A really good idea is to mix it up! Write out your own HIIT aerobics plan that targets those large muscle groups you’re aiming to improve/tone/strengthen/shrink. Now a quick explanation on some of the moves.

Push up plank- start in a normal plank position with your elbows on the floor. Move into a raised plank position with your hands on the floor and your arms straight. Return to original plank position with elbows on the floor. Repeat for stated length of time.

Superman- lie on your stomach, arms and legs stretched out. Lift your head, arms and legs together and hold for a few seconds/the whole time. If you hold it for a few seconds before returning to the start position, repeat until the specified time is up.

Burpees (I hate these, but they’re a good exercise)- start on your feet. Jump as high as you can and when you land go straight into a crouch. Kick your legs back (so you’re in a raised plank position) and then bring them back into so you’re in a crouched position again. Jump back up, making sure to explode from the ground and repeat.
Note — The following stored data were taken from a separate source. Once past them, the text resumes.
/-- MTR and PLS beside their registers. `total` counts output samples since DEC started and `readied` the batches made ready; the
copies of the legal totals and whether copy B was written last (R196, R198); the couch in progress; the outlets whose snapshots
are frozen; the channel and harmonic shown for the cycle in progress, and the words of the last complete one (R179). -/
structure Metro where
  total : Nat := 0
  readied : Nat := 0
  slots : List (Nat × Slot) := []
  meters : List (Nat × Meter) := []
  audits : List Audit := []
  auditTurn : Nat := 0
  eccSingle : List (Nat × Nat) := []
  paused : Option Nat := none
  frozen : List Frozen := []
  copyA : Option LegalRec := some ⟨0, 0, 0, 0, 0, 0, 0, []⟩
  copyB : Option LegalRec := some ⟨1, 0, 0, 0, 0, 0, 0, []⟩
  lastB : Bool := true
  couching : Option LegalRec := none
  stages : List (Nat × Stage) := []
  harmSel : Nat × Nat := (0, 0)
  harmNext : List (Nat × W32) := []
  deriving DecidableEq, Repr


/-- One step of a flash job (R469): program a 64-bit word at a byte address; pulse-erase a sector; or program `n` further words of a
record of the seal domain or of NVL whose content State holds as a structure. -/
inductive FlashStep where
  | prog (addr : Nat) (w : Nat)
  | erase (sector : Nat)
  | record (sector n : Nat)
  deriving DecidableEq, Repr

/-- What a flash job is for. -/
inductive JobKind where
  | append (stream seq ream ofs size : Nat)
  | trim (stream ream : Nat)
  | imgErase (b : Bool)
  | imgWrite (b : Bool) (n : Nat)
  | store
  | shim
  | signed (watermark ream ofs size : Nat)
  | reclaim (ream : Nat)
  | scrub (ream : Nat)
  | wrap (stream ream : Nat) (payload : List Byte)
  deriving DecidableEq, Repr

/-- A flash job: REF_SEQ and TYPE of its ring 46 command, the steps left, whether the word in hand was programmed once already, and
the erase pulses given to the sector in hand. -/
structure Job where
  kind : JobKind
  ref : Option Nat
  steps : List FlashStep
  again : Bool := false
  pulses : Nat := 0
  deriving DecidableEq, Repr

/-- A ream's index entry (R477): STATE 0 free, 1 open, 2 full, 3 erasing, 4 retired. -/
structure Ream where
  state : Nat := 0
  stream : Nat := 0
  reamSeq : Nat := 0
  first : Nat := 0
  last : Nat := 0
  ofs : Nat := 0
  records : Nat := 0
  erases : Nat := 0
  deriving DecidableEq, Repr

/-- A stream's head (R477): NEXT_SEQ and the next REAM_SEQ. -/
structure Head where
  next : Nat := 0
  reamSeq : Nat := 0
  deriving DecidableEq, Repr

/-- A stored configuration record (R468, R556): SEQ and register words. -/
structure CfgRecord where
  seq : Nat
  regs : List (Nat × W32)
  deriving DecidableEq, Repr

/-- The felt store and the flash beside the registers of NVF and NVL. `felt` holds the bytes of the regions no other field holds;
`flash` the programmed bytes by byte address; `jobs` the flash jobs, seal-domain jobs ahead; `deferMs` the time a step has been
deferred; words and sectors whose step a loss of supply cut off, by first byte address, length and target word (R472); `lost` the records a scrub has found invalid, by stream and SEQ (R484); the remap table, oldest entry first; the configuration record copies. -/
structure Storage where
  felt : List Host.Cell := []
  flash : List Host.Cell := []
  reams : List (Nat × Ream) := []
  heads : List (Nat × Head) := []
  jobs : List Job := []
  deferMs : Option Nat := none
  supplyLow : Bool := false
  torn : List (Nat × (Nat × Nat)) := []
  lost : List (Nat × Nat) := []
  remap : List (Nat × Nat) := []
  couchIdx : Nat := 255
  cfgA : Option CfgRecord := none
  cfgB : Option CfgRecord := none
  cfgLastB : Bool := true
  cfgImage : List (Nat × W32) := []
  holdupWord : Option Nat := none
  sigArch : Nat := 0
  deriving DecidableEq, Repr
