/-- METER records due at this couch (R355). -/
def State.meterRecords (s : State) (c : LegalRec) (cts : Nat) : State :=
  let l := s.se.meters
  l.foldl (fun s m =>
    let k := m.outlet
    let inSes := decide (s.ses k = sesStarting ∨ s.ses k = sesActive ∨ s.ses k = sesEnding)
    let ctx := if m.ref.isSome then m.context else if inSes then (s.session k).context else m.context
    s.askSign ⟨s.body 1 k (if m.ref.isSome then 0 else 32) 0 (((s.meter k).lastTags >>> 2) % 16) c cts inSes ctx {}, 36, k, m.ref⟩)
    { s with se := { s.se with meters := [] } }

/-- SES takes a completed couch (R344, R350, R355). -/
def State.sesCouch (s : State) (c : LegalRec) (cts : Nat) : State :=
  let s := { s with se := { s.se with last := some (c, cts) } }
  if s.pf.warned then s
  else
    let s := (List.range 12).foldl (fun s k =>
      let x := s.session k
      if s.ses k = sesStarting then s.sesStart k c cts
      else if (s.ses k = sesActive ∨ s.ses k = sesEnding) ∧ x.stopping = false then
        let s := s.charge k c cts (cts / 32768)
        let s := if s.ses k = sesActive ∧ x.limit ≠ 0 ∧ x.limit ≤ s.get (F.SES_OUT_ENERGY_WH k) then s.sesStop k 0x04 else s
        if x.wait then s.sesFinish k c cts false else s.sesLow k
      else s) s
    s.meterRecords c cts

/-- A record has been queued on its ring (R353 step 5): the session that asked for it goes on. -/
def State.recordIssued (s : State) (r : SignReq) (mark : Nat) : State :=
  let k := r.outlet
  let kind := (r.body.headD 0).toNat
  if kind = 2 then
    let x := s.session k
    let s := ((s.setSession k { x with startMark := mark, held := none }).saveEntry k).event 0x19 0 k
    match x.held with
    | some c => s.sesStop k c
    | none => s
  else if kind = 3 then
    let x := s.session k
    let s := (s.put (F.SES_OUT_STAT_LAST_REASON k) x.reason).setSession k { x with stopping := false, wait := false, held := none }
    (s.setSes k sesIdle).event 0x19 1 k
  else match r.ref with
    | some q => s.sesAnswer k 0x23 q 0 (some 7) mark
    | none => s

/-- The frame of a signed record (R354). -/
def State.queueRecord (s : State) (x : Staged) : State :=
  (s.emit x.req.ring (x.req.body.headD 0).toNat none 0 x.bytes).recordIssued x.req x.mark

/-- The staged record's append is done: steps 5 and 6 of R353. -/
def State.markAppended (s : State) (mark : Nat) : State :=
  match s.se.staged with
  | some x =>
    if x.mark = mark then
      let s := { s with se := { s.se with staged := some { x with queued := true, delivered := true }, retry := false } }
      if x.queued then s else s.queueRecord x
    else s
  | none => s

/-- The staged record's append failed: step 5 once, and the append is tried again (R353). -/
def State.signedFailed (s : State) : State :=
  match s.se.staged with
  | some x =>
    let s := { s with se := { s.se with staged := some { x with queued := true }, retry := true } }
    if x.queued then s else s.queueRecord x
  | none => s

-- Commands (R341 to R343)

/-- The command at the head of ring 15 + k, if it has the given TYPE. -/
def State.cmdOutlet (s : State) (k typ : Nat) : Option Frame :=
  match s.head (15 + k) with
  | some f => if f.typ = typ then some f else none
  | none => none

/-- The checks every SES command shares, lowest code first (R341, R343, R358, R506, R580). -/
def State.sesRefusal (s : State) (k : Nat) (f : Frame) (bad legal closed : Bool) (needsKey clock : Bool) : Option Nat :=
  firstErr [(bad, 0x1E), (legal, 0x21), (fieldLe f.payload 0 4 != s.get (F.BAYK_OEPOCH k), 0x40), (s.boot.bench || s.pf.warned, 0x41),
    (!s.enabled 0x19 || closed, 0x63), (clock, 0x64), (needsKey && s.legal.watermark == 0xFFFFFFFF, 0x65),
    (needsKey && !s.on F.SEA_STAT_KEY_OK, 0xA6)]

/-- IDENTIFY (R338, R341, R343, R344, R347, R499). -/
def execIdentify (k : Fin 12) (s : State) : Out := s.onFabric fun s =>
  let k := k.val
  match s.cmdOutlet k 0x20 with
  | none => done s
  | some f =>
    let s := s.take (15 + k)
    let key := (f.payload.drop 4).take 8
    let src := fieldLe f.payload 24 1
    let st := s.ses k
    let tap := s.on F.SES_CFG_TAP_STOP && key == (s.session k).key
    let (res, fe, gp) := s.lookup key
    let pol := s.get F.SES_CFG_UNKNOWN_POLICY
    let accept := st == sesIdle && (res == 0 || (res == 3 && pol == 2))
    let closed := s.on (F.BAYK_CFG_AUTH_SRC k) || !s.enabled (0x20 + k) || s.on F.CAL_STATUS_JIG || s.se.restore != []
      || st == sesPending || st == sesPreauth || st == sesStarting || st == sesEnding || (st == sesActive && !tap)
      || (accept && !s.bayAccepts k)
    match s.sesRefusal k f (decide (f.payload.length < 28) || src == 0 || decide (4 < src)) (!s.on F.MTR_LEGAL_STAT_LEGAL_OK) closed true
        (!s.on F.BKP_STATUS_TIME_SET) with
    | some c => done (s.sesAnswer k 0x20 f.seq c none 0xFFFFFFFF)
    | none =>
      if st = sesActive then done ((s.sesStop k 0x03).sesAnswer k 0x20 f.seq 0 (some 6) 0xFFFFFFFF)
      else
        let s' := s.setSession k { s.session k with key := key, context := (f.payload.drop 12).take 8, limit := fieldLe f.payload 20 4,
                                                    source := src }
        if res = 0 then done ((s'.sesAccept k (gp % 8) (gp / 65536) fe).sesAnswer k 0x20 f.seq 0 (some 0) 0xFFFFFFFF)
        else if res = 3 ∧ pol = 2 then
          done ((s'.sesAccept k (s.get F.SES_CFG_DEFAULT_PLAN) 0 0).sesAnswer k 0x20 f.seq 0 (some 0) 0xFFFFFFFF)
        else if res = 3 ∧ pol = 1 then
          let s' := s'.setSession k { s'.session k with referral := some f.seq }
          done ((s'.setSes k sesPending).event 0x19 2 k)
        else done (s.sesAnswer k 0x20 f.seq 0 (some res) 0xFFFFFFFF)

/-- DECIDE (R341 to R344): the answer on a referral; the IDENTIFY is answered first. -/
def execDecide (k : Fin 12) (s : State) : Out := s.onFabric fun s =>
  let k := k.val
  match s.cmdOutlet k 0x21 with
  | none => done s
  | some f =>
    let s := s.take (15 + k)
    let answer := fieldLe f.payload 4 1
    let plan := fieldLe f.payload 6 1
    match s.sesRefusal k f (decide (f.payload.length < 16) || decide (1 < answer) || decide (7 < plan)) false (s.ses k != sesPending) false false with
    | some c => done (s.sesAnswer k 0x21 f.seq c none 0xFFFFFFFF)
    | none =>
      let x := s.session k
      let group := fieldLe f.payload 8 2
      let fe := fieldLe f.payload 12 4
      let s := if (fieldLe f.payload 5 1).testBit 0 then (s.cacheInsert x.key fe (plan + 65536 * group)).1 else s
      let s := s.setSession k { x with referral := none }
      let ok := answer == 0 && s.bayAccepts k
      let s := if ok then s.sesAccept k plan group fe else s.setSes k sesIdle
      let s := match x.referral with
        | some r => s.sesAnswer k 0x20 r 0 (some 4) 0xFFFFFFFF
        | none => s
      done (s.sesAnswer k 0x21 f.seq 0 (some (if ok then 0 else 3)) 0xFFFFFFFF)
Anything that is unclear best go onto youtube/google to double check. As always, best to be completely clear on the technique and the moves to avoid any injury. It’s also possible incorrect technique means you’re not actually benefitting from the exercise. Nothing worse than wasted effort! (except injury)

HIIT is a great way to mix up your exercise regime and can help keep you away from the weight-loss plateau or the horrible repetitive strain that can occur. Otherwise it’s another way of keeping fit and healthy! Be careful though, this is a very intense form of exercise if done to highest of ability, so limit yourself to how many you do a week!